ABOUT THIS EXERCISE: Keep only the lines of the data below that contain "after", and copy them.
:::::
/-- Settles O38: no word is loaded for r15, so LDM ends at the next instruction; the rest by `loadedBlock_leaves`. -/
theorem loadMultipleResult : Obligations.LoadMultipleResult := by
  intro c p u w rn list s v regs hr hn hb hok hl hw hv
  obtain ⟨-, hbase, -⟩ := id hb
  have hlookup : (loadedWords regs v).lookup pcNum = none :=
    lookup_pcNum_of_readBlock (readBlock_words (s := s) hv) hl
  have hexec : exec (.ldm c p u w rn list) s =
      .next { loadedBlock u w rn list s (loadedWords regs v) with cpsr := s.cpsr, pc := s.pc + 4 } := by
    rw [exec_ldm, execLdm_of_words hr hb hw hok hv, hlookup]
    exact loadedBlock_advance hn hbase
  obtain ⟨hregs, hfinal, hsame, hrest⟩ := loadedBlock_leaves (s := s) (u := u) v s.cpsr (s.pc + 4) hbase hw
  exact ⟨_, hexec, fun k h => hregs k h (ne_pcNum_of_blockRegs hl h), hfinal, hsame, rfl, rfl, hrest⟩

/-- Settles O39: the last word is loaded for r15, so LDM ends with `exchange`; the rest by `loadedBlock_leaves`. -/
theorem loadMultipleToPc : Obligations.LoadMultipleToPc := by
  intro c p u w rn list s v regs hr hb hok hl hw hv target
  obtain ⟨-, hbase, -⟩ := id hb
  have hexec : exec (.ldm c p u w rn list) s = exchange target (loadedBlock u w rn list s (loadedWords regs v)) := by
    rw [exec_ldm, execLdm_of_words hr hb hw hok hv, lookup_pcNum_of_list hl]
    rfl
  refine ⟨fun h => hexec.trans (if_pos h), fun h => ?_⟩
  have hnext : exec (.ldm c p u w rn list) s = .next { loadedBlock u w rn list s (loadedWords regs v) with
      cpsr := { s.cpsr with t := target.getLsbD 0 }, pc := target &&& 0xFFFFFFFE#32 } := by
    rw [hexec, exchange, if_neg h, loadedBlock_cpsr]
  obtain ⟨hregs, hfinal, hsame, hrest⟩ := loadedBlock_leaves (s := s) (u := u) v
    { s.cpsr with t := target.getLsbD 0 } (target &&& 0xFFFFFFFE#32) hbase hw
  exact ⟨_, hnext, fun k h => hregs k (Nat.lt_of_lt_pred h) (ne_pcNum_of_not_last h), hfinal, hsame, rfl, rfl, hrest⟩

end Sys2Proof.Machine
end

section
/-!
Proof of `MultipleTransferAborts`: every multiple transfer that no rule on its registers refuses is its word accesses,
and what a Data Abort in the middle of them leaves (spec/20_memory.md R65, R70, spec/46_multiple_transfer_swap.md R250
to R256, spec/60_exceptions.md R314).
-/

namespace Sys2Proof.Machine

/-! ## The transfers as their accesses -/

theorem guarded_passes {r : Option Refusal} (h : r = none) (k : Out) : guarded r k = k := by
  rw [h, guarded_none]

theorem ne_usr_sys_of_spsr? {m : Mode} (h : m.spsr?.isSome = true) : m ≠ .usr ∧ m ≠ .sys := by
  constructor <;> rintro rfl <;> exact absurd h (by decide)

section
variable {c : Cond} {p u w : Bool} {rn : RegNum} {list : BitVec 16} {s : State} {i : Instr} {m : Mode}
  (hr : Runs c (touched i) s) (hb : BlockOk p u rn list s)
include hr hb

/-- Each multiple load of `LoadForm` is the loads of its block, whatever it does with the words (R252 to R254). -/
theorem exec_of_loadForm (hf : LoadForm c p u w rn list s i m) :
    ∃ k, exec i s = wordAccess s.unmarked (readX s rn) (withBlock m rn s.unmarked
      (readBlock s.unmarked (blockStart p u (readX s rn) (blockRegs list).length) (blockRegs list)) k) := by
  rcases hf with ⟨rfl, rfl, hw⟩ | ⟨l, rfl, rfl, rfl, hw, hq⟩ | ⟨l, rfl, rfl, rfl, hw, hq⟩
  · exact ⟨_, execLdm_of_checks hr hb hw⟩
  · exact ⟨_, (conditional_of_runs hr _).trans <| (guarded_passes (blockCheck_eq_none.2 hb) _).trans <|
      guarded_passes (userFormCheck_eq_none.2 ⟨hw, ne_usr_sys_of_spsr? hq⟩) _⟩
  · have hspsr : s.cpsr.mode.spsr?.isNone = false := by rw [← Option.not_isSome, hq]; rfl
    exact ⟨_, (conditional_of_runs hr _).trans <| (guarded_passes (blockCheck_eq_none.2 hb) _).trans <|
      (guarded_passes (failIf_eq_none.2 hspsr) _).trans <| guarded_passes (loadBaseCheck_eq_none.2 hw) _⟩

/-- Each multiple store of `StoreForm` is the stores of its block (R251, R254). -/
theorem exec_of_storeForm (hf : StoreForm c p u w rn list s i m) :
    ∃ k, exec i s = wordAccess s.unmarked (readX s rn) (withStored
      (storeBlock m (blockStart p u (readX s rn) (blockRegs list).length) (blockRegs list) s.unmarked) k) := by
  rcases hf with ⟨rfl, rfl, hw⟩ | ⟨rfl, rfl, hw, hq⟩
  · exact ⟨_, (conditional_of_runs hr _).trans <| (guarded_passes (blockCheck_eq_none.2 hb) _).trans <|
      guarded_passes (storeBaseCheck_eq_none.2 hw) _⟩
  · exact ⟨_, (conditional_of_runs hr _).trans <| (guarded_passes (blockCheck_eq_none.2 hb) _).trans <|
      guarded_passes (userFormCheck_eq_none.2 ⟨hw, ne_usr_sys_of_spsr? hq⟩) _⟩

end

/-! ## What the Data Abort leaves -/

/-- A Data Abort taken after the accesses `s'` of an instruction that began in `s` (R314): what the entry writes. -/
theorem raiseDataAbort_leaves {s s' : State} (hpc : s'.pc = s.pc) (hcpsr : s'.cpsr = s.cpsr)
    (hspsrs : s'.spsrs = s.spsrs) (hlines : s'.lines = s.lines) (hplatform : s'.platform = s.platform) :
    let t := raiseDataAbort s'
    t.cpsr = { s.cpsr with mode := .abt, t := false, i := true } ∧ t.pc = vectorBase s.platform + 0x10#32 ∧
      t.reg .r14_abt = s.pc + 8 ∧ (∀ q, t.spsr q = if q = .abt then s.cpsr.toWord else s.spsr q) ∧
      SameInputs s t := by
  refine ⟨?_, ?_, ?_, fun q => ?_, hlines, hplatform⟩
  · rw [raiseDataAbort, takeException, enterException_cpsr, hcpsr]
    simp [Exc.mode, Exc.masksFiq]
  · rw [raiseDataAbort, takeException, enterException_pc, hplatform]
    rfl
  · rw [raiseDataAbort, takeException, enterException_reg, hpc]
    rfl
  · rw [raiseDataAbort, takeException, enterException_spsr, hcpsr, spsr_congr hspsrs]
    rfl

theorem raiseDataAbort_reg_ne {q : PReg} (h : q ≠ .r14_abt) (s : State) : (raiseDataAbort s).reg q = s.reg q := by
  rw [raiseDataAbort, takeException, enterException_reg]
  exact if_neg h

/-- The words loaded before the aborting one leave the base and every register that none of them was for, and each other
register old or loaded (R256). -/
theorem drawLoaded_loadedWords {m : Mode} {base : Option PReg} {regs : List RegNum} (hn : regs.Nodup) (v : Nat → Word)
    (s : State) (q : PReg) :
    (base = some q ∨ (∀ k (h : k < regs.length), bankReg m regs[k] ≠ some q) →
        (drawLoaded m base (loadedWords regs v) s).reg q = s.reg q) ∧
      ∀ k (h : k < regs.length), bankReg m regs[k] = some q →
        (drawLoaded m base (loadedWords regs v) s).reg q = s.reg q ∨
          (drawLoaded m base (loadedWords regs v) s).reg q = v k := by
  refine ⟨fun h => drawLoaded_reg _ _ _ _ _ (h.imp_right fun h c hc => ?_), fun k h hk => ?_⟩
  · obtain ⟨k, hk, rfl⟩ := mem_loadedWords.1 hc
    exact h k hk
  · refine (drawLoaded_reg_old_or_loaded m base (loadedWords regs v) s q).imp_right ?_
    rintro ⟨c, hc, hcq, e⟩
    obtain ⟨k', hk', rfl⟩ := mem_loadedWords.1 hc
    obtain rfl : k' = k := hn.getElem_inj_iff.1 (bankReg_inj m _ _ (hcq.trans hk.symm))
    exact e

/-! ## The obligation -/

section
variable {c : Cond} {p u w : Bool} {rn : RegNum} {list : BitVec 16} {s : State} {i : Instr} {m : Mode} {j : Nat}
  (hr : Runs c (touched i) s) (hb : BlockOk p u rn list s) (hok : WordOk s (readX s rn))
  (hj : j < (blockRegs list).length) (hab : mappedRange s.platform (blockAddr p u rn list s j).toNat 4 = false)
include hr hb hok hj hab

/-- A multiple load whose word `j` is the first that aborts raises a Data Abort after the words before it. -/
theorem exec_load_aborts (hf : LoadForm c p u w rn list s i m) {v : Nat → Word}
    (hv : ∀ k < j, readWord s (blockAddr p u rn list s k) = .ok (v k)) :
    exec i s = .next (raiseDataAbort (drawLoaded m (bankReg s.cpsr.mode rn)
      (loadedWords ((blockRegs list).take j) v) s.unmarked)) := by
  have hwords : loadedWords ((blockRegs list).take j) v = ((blockRegs list).take j).zip ((List.range j).map v) := by
    rw [loadedWords, List.length_take_of_le hj.le]
  obtain ⟨k, e⟩ := exec_of_loadForm hr hb hf
  rw [e, wordAccess_of_ok (s := s.unmarked) hok, readBlock_abort (s := s.unmarked) v hj hv hab, ← hwords]
  rfl

/-- A multiple store whose word `j` is the first that aborts raises a Data Abort after the stores before it. -/
theorem exec_store_aborts (hf : StoreForm c p u w rn list s i m)
    (hm : ∀ k < j, mappedRange s.platform (blockAddr p u rn list s k).toNat 4 = true) :
    exec i s = .next (raiseDataAbort (storeBlock m (blockStart p u (readX s rn) (blockRegs list).length)
      ((blockRegs list).take j) s.unmarked).2) := by
  obtain ⟨k, e⟩ := exec_of_storeForm hr hb hf
  rw [e, wordAccess_of_ok (s := s.unmarked) hok, storeBlock_abort (s := s.unmarked) m hj hm hab]
  rfl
:::::
RESPONSE:
/-- A Data Abort taken after the accesses `s'` of an instruction that began in `s` (R314): what the entry writes. -/
/-- A multiple load whose word `j` is the first that aborts raises a Data Abort after the words before it. -/
/-- A multiple store whose word `j` is the first that aborts raises a Data Abort after the stores before it. -/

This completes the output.